▶ _Exercise instructions_: Report every line of the records that includes the word "sinkDraws".

Collected data entries
◆ ◆ ◆ ◆ ◆ ◆ ◆

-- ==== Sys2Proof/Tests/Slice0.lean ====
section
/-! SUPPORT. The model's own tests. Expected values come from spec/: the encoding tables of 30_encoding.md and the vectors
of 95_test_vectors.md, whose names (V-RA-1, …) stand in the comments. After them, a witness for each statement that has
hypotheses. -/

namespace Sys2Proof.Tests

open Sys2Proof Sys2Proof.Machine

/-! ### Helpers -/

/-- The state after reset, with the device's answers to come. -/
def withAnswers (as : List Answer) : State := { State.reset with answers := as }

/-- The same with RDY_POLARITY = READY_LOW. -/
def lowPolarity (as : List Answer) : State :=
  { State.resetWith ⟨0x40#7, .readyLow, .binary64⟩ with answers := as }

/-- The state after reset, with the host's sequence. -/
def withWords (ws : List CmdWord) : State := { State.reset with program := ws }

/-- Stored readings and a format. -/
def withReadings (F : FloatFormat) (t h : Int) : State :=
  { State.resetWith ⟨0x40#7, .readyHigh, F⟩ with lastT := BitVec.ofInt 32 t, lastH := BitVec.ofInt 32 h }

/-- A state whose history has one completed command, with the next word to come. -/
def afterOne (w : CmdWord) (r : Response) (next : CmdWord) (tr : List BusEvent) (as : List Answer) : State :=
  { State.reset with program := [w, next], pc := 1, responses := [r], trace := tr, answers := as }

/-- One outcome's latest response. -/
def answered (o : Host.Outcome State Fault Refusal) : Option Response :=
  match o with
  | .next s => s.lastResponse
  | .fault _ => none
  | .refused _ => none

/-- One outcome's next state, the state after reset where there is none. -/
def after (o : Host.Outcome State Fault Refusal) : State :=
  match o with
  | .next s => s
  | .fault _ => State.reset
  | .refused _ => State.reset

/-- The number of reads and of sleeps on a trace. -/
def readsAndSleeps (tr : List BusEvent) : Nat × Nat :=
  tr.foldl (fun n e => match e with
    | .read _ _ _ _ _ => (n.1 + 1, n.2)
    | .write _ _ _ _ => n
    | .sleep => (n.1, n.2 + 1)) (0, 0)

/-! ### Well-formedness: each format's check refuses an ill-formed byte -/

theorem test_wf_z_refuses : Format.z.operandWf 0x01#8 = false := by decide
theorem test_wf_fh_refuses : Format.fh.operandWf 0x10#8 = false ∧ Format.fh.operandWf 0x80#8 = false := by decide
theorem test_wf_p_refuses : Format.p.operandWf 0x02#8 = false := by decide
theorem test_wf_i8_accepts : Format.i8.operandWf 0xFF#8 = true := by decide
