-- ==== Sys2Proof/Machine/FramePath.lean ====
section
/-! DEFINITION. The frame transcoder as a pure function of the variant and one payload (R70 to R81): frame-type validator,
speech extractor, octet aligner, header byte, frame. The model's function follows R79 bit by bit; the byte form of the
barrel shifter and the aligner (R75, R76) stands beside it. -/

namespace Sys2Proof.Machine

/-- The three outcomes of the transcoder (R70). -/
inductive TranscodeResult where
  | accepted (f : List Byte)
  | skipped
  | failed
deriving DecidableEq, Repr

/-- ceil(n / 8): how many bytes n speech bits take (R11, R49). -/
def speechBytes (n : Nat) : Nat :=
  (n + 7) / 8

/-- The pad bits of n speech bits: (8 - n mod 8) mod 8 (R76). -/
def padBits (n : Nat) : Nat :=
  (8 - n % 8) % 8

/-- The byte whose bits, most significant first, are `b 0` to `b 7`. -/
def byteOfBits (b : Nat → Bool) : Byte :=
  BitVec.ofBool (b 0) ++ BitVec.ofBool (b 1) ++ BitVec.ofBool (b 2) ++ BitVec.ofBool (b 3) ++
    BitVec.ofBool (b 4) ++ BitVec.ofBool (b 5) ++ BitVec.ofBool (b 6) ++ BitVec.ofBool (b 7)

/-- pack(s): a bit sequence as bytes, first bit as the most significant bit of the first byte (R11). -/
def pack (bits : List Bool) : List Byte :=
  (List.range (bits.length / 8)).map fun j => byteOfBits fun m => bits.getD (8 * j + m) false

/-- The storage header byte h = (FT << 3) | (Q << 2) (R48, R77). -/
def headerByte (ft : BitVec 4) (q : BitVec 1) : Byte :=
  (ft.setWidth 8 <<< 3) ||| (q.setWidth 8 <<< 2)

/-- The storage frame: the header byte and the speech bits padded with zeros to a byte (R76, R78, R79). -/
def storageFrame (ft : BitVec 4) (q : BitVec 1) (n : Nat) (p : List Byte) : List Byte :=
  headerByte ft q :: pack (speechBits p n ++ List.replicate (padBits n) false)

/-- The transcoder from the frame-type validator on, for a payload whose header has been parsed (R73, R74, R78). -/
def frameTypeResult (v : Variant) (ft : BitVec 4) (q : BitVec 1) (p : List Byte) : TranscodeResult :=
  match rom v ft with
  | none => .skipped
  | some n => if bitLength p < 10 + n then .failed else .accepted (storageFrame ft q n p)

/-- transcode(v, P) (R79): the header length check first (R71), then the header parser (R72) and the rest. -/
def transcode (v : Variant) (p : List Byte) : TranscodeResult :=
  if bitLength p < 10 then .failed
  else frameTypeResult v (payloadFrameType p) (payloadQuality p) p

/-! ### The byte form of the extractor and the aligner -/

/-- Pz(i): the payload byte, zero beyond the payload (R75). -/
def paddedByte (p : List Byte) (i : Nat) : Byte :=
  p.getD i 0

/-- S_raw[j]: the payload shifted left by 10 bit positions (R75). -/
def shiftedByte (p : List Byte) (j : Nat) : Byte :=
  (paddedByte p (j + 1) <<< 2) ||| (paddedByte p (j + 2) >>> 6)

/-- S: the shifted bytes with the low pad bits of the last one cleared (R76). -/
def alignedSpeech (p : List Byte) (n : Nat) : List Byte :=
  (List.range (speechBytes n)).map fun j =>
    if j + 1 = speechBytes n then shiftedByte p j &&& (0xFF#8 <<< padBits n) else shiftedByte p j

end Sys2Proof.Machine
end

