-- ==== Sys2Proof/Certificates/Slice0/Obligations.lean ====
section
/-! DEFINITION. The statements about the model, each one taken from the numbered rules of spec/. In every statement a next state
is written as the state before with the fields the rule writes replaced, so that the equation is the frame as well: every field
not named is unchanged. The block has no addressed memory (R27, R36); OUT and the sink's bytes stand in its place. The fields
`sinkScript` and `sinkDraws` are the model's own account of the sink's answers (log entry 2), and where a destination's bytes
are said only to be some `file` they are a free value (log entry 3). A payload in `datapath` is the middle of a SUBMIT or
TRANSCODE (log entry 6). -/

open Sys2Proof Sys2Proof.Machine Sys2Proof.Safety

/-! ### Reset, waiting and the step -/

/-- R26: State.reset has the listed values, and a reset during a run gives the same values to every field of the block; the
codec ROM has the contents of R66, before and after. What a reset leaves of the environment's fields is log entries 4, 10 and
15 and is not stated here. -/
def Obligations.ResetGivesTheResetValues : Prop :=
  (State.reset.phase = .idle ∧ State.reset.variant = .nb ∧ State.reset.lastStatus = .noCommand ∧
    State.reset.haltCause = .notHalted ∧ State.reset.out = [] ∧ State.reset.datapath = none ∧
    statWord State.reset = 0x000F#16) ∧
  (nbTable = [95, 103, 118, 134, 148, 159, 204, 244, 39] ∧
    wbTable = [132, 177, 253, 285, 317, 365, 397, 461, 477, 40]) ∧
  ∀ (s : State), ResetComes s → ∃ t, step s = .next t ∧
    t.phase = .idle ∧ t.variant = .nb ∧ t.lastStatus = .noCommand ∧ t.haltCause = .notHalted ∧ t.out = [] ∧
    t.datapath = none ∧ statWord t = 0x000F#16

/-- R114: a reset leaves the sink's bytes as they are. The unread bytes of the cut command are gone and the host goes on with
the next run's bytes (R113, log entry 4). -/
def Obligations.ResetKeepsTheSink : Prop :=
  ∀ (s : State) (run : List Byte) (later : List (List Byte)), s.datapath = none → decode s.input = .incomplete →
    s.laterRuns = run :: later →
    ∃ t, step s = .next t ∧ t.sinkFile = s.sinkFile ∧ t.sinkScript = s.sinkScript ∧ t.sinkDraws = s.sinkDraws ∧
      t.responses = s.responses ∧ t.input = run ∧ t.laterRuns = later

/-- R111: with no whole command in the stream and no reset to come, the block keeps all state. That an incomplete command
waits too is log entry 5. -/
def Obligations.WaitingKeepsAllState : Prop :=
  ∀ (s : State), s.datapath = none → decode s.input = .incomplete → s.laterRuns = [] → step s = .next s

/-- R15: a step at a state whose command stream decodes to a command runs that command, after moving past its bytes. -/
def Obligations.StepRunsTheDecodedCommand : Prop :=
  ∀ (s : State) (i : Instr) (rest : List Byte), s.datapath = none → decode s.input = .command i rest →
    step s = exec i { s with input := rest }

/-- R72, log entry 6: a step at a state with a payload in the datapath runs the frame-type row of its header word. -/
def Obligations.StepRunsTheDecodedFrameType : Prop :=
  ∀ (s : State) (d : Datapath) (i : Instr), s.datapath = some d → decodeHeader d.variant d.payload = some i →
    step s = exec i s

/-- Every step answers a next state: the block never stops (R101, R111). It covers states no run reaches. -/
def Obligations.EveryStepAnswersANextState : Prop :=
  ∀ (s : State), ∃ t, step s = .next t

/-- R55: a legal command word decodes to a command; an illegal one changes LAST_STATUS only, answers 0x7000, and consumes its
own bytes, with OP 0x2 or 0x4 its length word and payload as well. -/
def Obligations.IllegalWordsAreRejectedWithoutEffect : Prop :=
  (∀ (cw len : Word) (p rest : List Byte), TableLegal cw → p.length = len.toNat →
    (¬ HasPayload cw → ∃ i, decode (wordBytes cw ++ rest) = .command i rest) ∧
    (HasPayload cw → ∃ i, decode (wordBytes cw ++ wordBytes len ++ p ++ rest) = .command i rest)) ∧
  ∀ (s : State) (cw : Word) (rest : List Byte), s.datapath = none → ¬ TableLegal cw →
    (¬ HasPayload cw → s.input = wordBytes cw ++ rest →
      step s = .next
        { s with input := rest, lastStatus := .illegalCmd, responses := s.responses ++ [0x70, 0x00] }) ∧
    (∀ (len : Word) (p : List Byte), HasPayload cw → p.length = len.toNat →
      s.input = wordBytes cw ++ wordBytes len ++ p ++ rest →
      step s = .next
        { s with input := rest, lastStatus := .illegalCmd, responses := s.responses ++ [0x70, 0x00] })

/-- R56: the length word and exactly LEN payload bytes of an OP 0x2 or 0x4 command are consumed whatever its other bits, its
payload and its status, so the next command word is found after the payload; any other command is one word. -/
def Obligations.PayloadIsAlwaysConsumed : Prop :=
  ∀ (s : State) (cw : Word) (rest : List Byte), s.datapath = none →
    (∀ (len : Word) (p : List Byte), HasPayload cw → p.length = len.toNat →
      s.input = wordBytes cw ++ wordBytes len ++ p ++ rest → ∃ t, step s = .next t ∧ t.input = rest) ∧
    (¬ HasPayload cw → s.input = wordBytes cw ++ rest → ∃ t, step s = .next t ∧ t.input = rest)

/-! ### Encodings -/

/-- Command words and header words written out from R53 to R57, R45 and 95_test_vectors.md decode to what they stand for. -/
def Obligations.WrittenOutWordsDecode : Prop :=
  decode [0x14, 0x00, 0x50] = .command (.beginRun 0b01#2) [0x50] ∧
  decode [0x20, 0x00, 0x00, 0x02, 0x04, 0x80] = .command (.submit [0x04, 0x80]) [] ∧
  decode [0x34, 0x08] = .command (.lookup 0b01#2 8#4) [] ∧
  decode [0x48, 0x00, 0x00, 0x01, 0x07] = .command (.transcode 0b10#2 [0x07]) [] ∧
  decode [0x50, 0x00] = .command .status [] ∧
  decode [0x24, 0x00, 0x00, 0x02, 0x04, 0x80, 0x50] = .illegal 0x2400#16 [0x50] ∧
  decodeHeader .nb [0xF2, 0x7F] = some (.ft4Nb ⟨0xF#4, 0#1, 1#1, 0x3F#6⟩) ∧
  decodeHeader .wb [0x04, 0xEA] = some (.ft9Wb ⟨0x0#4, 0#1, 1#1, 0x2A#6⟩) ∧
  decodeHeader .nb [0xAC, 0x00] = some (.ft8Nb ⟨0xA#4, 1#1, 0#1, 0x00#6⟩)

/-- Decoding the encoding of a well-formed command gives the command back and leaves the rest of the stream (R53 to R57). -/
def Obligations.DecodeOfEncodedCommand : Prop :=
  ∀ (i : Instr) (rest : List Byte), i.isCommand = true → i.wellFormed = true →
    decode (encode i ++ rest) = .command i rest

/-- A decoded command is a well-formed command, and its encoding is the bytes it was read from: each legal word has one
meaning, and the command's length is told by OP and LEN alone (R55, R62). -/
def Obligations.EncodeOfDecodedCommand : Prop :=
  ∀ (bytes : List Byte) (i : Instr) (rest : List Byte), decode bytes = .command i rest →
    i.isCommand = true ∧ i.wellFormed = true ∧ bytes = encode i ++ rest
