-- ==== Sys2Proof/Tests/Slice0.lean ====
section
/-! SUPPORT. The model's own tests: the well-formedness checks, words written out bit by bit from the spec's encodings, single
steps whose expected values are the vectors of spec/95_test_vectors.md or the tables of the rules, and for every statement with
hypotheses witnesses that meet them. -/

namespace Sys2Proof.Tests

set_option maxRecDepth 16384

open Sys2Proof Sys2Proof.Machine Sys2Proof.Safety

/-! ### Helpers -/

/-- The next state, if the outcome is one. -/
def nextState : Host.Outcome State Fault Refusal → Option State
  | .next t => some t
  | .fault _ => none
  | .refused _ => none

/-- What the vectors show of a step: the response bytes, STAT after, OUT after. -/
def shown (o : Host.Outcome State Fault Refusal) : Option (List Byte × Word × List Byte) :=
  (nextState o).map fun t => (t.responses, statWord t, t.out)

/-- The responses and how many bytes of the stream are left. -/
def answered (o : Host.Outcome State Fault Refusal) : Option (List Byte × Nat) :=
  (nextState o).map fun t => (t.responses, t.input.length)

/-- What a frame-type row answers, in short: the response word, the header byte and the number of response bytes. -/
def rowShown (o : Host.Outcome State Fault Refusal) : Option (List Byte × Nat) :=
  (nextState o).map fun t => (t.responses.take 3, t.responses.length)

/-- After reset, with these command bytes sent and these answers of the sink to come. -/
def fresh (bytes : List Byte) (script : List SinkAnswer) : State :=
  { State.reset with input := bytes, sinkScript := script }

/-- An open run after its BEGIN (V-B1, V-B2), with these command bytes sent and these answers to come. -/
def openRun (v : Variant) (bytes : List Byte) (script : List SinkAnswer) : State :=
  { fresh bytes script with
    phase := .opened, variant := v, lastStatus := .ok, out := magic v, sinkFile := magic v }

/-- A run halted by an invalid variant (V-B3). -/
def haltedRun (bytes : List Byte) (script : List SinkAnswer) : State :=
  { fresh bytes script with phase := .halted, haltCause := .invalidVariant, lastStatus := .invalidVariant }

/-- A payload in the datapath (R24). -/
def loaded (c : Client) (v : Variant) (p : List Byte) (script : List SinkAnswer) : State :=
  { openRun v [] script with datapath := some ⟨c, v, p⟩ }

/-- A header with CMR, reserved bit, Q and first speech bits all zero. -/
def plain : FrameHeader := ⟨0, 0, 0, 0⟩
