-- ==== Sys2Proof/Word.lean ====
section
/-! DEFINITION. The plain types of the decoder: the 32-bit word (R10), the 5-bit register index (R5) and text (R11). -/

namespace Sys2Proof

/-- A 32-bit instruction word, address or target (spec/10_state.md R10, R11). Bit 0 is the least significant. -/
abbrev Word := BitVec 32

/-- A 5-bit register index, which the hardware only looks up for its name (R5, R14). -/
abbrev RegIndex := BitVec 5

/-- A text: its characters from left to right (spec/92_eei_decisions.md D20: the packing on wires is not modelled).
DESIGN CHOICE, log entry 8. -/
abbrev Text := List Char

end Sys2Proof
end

◆ ◆ ◆ ◆ ◆ ◆ ◆

▶ _Result of this task_:
`sinkScript` and `sinkDraws` are the model's own account of the sink's answers (log entry 2), and where a destination's bytes
    ∃ t, step s = .next t ∧ t.sinkFile = s.sinkFile ∧ t.sinkScript = s.sinkScript ∧ t.sinkDraws = s.sinkDraws ∧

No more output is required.